### Source material
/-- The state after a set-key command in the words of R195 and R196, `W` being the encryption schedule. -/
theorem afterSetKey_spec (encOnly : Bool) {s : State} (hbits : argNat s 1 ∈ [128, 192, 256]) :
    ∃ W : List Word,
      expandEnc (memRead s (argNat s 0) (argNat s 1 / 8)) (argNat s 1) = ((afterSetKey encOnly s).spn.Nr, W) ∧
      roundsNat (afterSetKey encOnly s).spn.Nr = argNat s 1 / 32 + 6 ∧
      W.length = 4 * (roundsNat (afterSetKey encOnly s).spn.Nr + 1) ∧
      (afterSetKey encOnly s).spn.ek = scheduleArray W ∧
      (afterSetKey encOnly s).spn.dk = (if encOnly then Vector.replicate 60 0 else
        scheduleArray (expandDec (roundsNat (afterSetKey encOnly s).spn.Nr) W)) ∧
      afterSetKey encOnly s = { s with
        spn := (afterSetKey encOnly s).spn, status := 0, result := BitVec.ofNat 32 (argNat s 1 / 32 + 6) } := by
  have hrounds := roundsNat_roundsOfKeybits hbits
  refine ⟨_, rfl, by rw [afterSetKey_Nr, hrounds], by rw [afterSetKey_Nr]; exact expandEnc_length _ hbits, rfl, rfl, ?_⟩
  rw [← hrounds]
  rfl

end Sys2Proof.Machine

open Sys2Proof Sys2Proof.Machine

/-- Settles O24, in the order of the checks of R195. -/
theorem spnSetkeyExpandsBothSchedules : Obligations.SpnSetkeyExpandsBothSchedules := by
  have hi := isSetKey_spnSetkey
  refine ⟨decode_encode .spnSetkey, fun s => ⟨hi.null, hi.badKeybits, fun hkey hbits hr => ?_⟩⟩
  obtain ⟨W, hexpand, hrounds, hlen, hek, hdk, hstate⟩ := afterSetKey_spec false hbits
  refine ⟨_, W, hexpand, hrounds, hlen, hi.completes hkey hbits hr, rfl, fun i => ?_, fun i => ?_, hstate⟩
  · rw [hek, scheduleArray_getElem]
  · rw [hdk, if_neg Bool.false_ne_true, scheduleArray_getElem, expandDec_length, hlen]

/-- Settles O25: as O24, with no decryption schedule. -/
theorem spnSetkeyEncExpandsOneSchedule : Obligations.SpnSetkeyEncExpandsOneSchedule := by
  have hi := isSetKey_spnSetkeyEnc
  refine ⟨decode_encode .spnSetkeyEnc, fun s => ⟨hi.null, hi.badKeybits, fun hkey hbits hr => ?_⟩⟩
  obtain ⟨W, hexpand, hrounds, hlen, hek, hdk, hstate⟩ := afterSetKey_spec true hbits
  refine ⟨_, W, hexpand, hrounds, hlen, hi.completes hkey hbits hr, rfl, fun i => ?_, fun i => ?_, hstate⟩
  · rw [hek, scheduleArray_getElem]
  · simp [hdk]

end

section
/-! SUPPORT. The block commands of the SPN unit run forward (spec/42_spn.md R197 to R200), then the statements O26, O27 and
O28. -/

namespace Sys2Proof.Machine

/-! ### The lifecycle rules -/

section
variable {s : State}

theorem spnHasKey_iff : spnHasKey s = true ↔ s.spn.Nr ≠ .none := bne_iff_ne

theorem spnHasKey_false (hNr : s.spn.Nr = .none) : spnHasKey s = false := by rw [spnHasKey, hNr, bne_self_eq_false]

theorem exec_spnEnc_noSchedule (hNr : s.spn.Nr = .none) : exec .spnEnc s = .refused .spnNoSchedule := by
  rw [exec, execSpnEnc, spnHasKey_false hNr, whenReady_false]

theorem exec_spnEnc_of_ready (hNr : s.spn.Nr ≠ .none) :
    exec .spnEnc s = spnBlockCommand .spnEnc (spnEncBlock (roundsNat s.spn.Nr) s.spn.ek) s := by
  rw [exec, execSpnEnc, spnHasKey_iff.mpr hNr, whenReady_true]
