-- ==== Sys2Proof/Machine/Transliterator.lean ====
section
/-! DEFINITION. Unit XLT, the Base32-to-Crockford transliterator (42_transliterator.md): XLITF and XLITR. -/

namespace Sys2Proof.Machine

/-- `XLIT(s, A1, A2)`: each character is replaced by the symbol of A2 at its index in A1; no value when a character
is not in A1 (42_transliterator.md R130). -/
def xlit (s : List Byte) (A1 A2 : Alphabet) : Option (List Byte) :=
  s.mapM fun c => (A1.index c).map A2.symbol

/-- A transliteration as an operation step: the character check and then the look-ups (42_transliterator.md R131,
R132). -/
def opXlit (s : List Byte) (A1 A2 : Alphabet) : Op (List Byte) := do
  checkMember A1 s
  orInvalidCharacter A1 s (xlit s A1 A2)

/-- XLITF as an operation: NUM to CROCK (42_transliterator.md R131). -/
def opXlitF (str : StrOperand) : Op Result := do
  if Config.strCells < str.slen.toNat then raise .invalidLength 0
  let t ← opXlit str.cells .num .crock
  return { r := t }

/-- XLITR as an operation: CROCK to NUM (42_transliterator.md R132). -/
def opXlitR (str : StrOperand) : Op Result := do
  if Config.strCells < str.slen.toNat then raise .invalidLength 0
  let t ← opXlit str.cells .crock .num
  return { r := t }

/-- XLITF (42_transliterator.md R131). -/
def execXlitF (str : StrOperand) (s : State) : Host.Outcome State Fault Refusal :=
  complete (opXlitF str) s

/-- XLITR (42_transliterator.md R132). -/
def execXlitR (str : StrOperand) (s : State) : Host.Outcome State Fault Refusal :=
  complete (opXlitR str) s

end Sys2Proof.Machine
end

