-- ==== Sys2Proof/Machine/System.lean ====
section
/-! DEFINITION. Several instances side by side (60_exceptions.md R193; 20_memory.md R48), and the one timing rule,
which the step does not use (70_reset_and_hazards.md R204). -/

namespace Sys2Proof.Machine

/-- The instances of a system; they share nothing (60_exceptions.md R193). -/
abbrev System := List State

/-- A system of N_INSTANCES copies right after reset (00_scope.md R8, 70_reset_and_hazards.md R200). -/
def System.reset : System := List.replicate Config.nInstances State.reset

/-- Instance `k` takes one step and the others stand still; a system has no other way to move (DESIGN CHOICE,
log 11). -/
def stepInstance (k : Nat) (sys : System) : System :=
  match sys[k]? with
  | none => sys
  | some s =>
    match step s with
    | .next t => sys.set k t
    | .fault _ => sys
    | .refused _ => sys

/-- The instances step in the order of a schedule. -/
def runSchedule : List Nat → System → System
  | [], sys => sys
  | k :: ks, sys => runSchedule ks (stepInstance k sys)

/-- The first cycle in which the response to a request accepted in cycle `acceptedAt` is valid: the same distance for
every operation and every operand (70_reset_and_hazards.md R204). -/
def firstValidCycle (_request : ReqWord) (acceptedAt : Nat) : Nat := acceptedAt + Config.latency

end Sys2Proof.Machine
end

* * *

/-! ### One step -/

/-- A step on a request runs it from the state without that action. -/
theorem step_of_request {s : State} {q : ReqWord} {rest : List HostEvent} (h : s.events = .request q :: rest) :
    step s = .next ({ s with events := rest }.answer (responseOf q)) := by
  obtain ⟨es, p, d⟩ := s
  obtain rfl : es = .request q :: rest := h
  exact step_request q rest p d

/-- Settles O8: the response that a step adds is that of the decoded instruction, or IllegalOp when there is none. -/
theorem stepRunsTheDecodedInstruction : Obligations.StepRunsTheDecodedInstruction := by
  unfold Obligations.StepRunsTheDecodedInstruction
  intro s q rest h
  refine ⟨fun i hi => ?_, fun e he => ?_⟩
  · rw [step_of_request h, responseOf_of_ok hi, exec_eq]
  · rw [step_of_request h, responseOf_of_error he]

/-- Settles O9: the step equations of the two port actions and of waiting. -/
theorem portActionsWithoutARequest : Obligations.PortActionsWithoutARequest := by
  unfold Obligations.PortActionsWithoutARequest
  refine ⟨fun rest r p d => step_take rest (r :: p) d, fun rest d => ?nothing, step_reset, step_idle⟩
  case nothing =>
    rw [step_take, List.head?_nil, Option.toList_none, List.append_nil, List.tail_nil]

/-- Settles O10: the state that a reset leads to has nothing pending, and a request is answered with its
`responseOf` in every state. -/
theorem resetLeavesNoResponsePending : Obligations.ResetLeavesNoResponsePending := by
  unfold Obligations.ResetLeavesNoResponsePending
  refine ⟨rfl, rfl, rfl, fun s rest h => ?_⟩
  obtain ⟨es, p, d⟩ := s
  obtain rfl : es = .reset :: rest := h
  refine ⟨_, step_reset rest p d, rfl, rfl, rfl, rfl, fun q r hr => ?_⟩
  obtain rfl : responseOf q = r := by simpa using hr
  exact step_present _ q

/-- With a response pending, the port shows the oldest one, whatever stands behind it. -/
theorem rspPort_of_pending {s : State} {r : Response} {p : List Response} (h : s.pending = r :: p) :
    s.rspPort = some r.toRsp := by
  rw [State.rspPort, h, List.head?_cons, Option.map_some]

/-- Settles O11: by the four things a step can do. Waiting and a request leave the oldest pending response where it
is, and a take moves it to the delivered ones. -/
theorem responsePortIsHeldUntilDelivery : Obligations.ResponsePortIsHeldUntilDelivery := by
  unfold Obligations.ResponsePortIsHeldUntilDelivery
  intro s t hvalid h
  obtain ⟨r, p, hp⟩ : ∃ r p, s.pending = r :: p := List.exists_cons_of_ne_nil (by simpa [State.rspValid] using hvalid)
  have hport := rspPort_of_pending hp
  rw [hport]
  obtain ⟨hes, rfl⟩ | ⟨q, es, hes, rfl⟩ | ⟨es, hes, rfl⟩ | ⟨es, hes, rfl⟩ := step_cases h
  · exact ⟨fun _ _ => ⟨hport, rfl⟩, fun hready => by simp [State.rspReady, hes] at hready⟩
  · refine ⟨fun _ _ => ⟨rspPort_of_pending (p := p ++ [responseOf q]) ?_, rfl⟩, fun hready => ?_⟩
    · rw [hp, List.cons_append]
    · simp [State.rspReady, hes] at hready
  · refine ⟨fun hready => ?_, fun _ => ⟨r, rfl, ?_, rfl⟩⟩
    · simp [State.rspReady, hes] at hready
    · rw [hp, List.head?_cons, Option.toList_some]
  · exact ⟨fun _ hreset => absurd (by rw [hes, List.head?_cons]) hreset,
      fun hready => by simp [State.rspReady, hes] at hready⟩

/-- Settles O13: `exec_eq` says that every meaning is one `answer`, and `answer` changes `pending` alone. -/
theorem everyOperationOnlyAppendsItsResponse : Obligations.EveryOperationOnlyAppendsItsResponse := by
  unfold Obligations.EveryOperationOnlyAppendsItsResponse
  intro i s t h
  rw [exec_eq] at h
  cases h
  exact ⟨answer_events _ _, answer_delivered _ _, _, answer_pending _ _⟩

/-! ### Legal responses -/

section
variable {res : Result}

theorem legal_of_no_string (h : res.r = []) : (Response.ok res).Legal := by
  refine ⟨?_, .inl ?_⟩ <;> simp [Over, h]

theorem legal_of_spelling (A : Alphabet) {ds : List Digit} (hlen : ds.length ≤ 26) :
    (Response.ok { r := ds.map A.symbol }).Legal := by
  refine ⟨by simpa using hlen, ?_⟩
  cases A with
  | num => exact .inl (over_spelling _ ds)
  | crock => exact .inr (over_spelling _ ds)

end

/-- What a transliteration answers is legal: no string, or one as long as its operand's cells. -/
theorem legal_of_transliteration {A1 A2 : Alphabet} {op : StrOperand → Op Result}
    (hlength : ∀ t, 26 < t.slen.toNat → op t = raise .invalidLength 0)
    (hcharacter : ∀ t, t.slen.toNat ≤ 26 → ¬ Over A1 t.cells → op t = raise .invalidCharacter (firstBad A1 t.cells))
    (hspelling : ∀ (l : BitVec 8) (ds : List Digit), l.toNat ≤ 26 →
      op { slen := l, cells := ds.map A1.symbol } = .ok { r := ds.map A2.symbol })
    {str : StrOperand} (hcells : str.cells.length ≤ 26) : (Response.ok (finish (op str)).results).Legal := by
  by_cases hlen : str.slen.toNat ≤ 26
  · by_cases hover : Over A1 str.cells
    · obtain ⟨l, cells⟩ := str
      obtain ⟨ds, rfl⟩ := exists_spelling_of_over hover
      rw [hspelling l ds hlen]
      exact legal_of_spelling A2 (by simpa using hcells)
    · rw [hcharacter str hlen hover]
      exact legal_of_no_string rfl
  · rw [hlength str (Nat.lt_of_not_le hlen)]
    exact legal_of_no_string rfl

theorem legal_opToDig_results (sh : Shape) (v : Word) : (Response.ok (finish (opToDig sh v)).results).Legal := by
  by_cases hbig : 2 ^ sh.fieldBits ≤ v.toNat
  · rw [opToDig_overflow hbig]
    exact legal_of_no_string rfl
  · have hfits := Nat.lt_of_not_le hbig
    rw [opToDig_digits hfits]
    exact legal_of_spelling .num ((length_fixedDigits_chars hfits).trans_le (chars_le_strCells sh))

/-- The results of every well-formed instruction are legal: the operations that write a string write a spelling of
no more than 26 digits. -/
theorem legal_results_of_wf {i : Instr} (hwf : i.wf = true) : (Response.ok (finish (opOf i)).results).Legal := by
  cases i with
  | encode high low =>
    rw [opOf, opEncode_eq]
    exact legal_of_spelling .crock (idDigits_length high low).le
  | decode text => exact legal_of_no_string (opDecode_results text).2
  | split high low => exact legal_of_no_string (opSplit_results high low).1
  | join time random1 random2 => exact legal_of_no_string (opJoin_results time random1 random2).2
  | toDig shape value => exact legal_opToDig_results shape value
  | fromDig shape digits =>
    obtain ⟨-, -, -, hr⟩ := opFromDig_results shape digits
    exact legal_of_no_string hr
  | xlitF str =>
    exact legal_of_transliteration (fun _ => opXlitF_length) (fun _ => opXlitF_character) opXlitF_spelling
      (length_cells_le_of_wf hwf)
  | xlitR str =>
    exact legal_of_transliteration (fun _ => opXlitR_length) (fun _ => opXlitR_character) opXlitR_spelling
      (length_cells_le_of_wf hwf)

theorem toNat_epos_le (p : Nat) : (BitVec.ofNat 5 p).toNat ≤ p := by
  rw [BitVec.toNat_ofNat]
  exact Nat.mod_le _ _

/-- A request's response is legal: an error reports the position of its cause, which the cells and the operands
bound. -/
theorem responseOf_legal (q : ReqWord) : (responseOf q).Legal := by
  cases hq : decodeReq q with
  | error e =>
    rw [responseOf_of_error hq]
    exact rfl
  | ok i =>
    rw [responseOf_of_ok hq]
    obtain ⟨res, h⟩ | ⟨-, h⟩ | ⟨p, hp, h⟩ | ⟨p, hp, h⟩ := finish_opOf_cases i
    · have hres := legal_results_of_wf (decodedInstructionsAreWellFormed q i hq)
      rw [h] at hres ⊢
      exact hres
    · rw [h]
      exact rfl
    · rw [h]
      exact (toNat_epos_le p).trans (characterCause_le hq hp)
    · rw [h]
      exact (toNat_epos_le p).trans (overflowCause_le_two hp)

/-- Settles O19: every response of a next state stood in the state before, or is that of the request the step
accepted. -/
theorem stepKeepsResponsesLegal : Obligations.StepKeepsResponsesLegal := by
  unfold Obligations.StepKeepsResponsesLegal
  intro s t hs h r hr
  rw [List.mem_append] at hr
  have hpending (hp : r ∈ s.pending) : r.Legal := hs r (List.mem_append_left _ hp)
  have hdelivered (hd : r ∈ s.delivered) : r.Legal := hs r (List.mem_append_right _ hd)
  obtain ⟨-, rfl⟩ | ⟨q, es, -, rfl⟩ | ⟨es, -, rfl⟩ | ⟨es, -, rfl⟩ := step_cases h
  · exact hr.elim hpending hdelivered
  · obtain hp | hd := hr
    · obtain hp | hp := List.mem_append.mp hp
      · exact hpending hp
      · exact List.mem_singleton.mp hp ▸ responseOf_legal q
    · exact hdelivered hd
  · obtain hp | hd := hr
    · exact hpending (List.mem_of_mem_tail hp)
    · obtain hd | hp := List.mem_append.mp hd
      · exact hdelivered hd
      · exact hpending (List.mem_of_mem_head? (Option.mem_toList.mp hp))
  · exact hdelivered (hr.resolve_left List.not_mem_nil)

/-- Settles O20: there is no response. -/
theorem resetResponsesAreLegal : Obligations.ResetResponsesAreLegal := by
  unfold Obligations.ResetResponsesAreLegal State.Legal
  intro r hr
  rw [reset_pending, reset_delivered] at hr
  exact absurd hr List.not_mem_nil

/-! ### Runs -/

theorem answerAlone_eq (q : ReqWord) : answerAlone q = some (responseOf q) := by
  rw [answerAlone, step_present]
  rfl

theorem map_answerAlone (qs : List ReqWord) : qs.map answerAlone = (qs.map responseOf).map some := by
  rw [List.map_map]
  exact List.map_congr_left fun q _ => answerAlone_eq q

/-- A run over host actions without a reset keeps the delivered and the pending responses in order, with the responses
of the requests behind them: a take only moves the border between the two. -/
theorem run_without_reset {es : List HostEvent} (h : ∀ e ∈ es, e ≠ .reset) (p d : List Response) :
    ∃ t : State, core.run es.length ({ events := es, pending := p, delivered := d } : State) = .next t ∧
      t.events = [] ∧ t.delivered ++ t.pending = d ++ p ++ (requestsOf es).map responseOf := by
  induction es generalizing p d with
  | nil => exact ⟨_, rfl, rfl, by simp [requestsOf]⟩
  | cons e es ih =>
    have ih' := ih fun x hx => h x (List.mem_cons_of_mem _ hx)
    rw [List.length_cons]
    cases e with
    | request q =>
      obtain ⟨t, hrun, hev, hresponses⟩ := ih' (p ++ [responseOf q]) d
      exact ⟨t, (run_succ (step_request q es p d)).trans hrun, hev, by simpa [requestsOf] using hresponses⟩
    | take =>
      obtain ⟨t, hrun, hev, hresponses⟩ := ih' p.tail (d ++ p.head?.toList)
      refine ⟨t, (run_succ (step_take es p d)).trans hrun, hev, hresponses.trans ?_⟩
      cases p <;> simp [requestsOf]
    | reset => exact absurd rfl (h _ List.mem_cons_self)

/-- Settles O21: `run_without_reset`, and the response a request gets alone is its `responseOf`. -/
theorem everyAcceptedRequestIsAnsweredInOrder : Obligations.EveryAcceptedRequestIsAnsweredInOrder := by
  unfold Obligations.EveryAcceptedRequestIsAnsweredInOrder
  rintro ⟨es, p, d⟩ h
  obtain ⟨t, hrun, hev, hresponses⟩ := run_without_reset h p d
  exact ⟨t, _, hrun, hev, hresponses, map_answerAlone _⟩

### What the task requires
Everything from the line containing "exact (toNat_epos_le p).trans (characterCause_le" through the line containing "(List.mem_of_mem_head? (Option.mem_toList.mp hp))" in the material above should be retyped exactly, both ends included, and nothing more.

### Exercise result
      exact (toNat_epos_le p).trans (characterCause_le hq hp)
    · rw [h]
      exact (toNat_epos_le p).trans (overflowCause_le_two hp)

/-- Settles O19: every response of a next state stood in the state before, or is that of the request the step
accepted. -/
theorem stepKeepsResponsesLegal : Obligations.StepKeepsResponsesLegal := by
  unfold Obligations.StepKeepsResponsesLegal
  intro s t hs h r hr
  rw [List.mem_append] at hr
  have hpending (hp : r ∈ s.pending) : r.Legal := hs r (List.mem_append_left _ hp)
  have hdelivered (hd : r ∈ s.delivered) : r.Legal := hs r (List.mem_append_right _ hd)
  obtain ⟨-, rfl⟩ | ⟨q, es, -, rfl⟩ | ⟨es, -, rfl⟩ | ⟨es, -, rfl⟩ := step_cases h
  · exact hr.elim hpending hdelivered
  · obtain hp | hd := hr
    · obtain hp | hp := List.mem_append.mp hp
      · exact hpending hp
      · exact List.mem_singleton.mp hp ▸ responseOf_legal q
    · exact hdelivered hd
  · obtain hp | hd := hr
    · exact hpending (List.mem_of_mem_tail hp)
    · obtain hd | hp := List.mem_append.mp hd
      · exact hdelivered hd
      · exact hpending (List.mem_of_mem_head? (Option.mem_toList.mp hp))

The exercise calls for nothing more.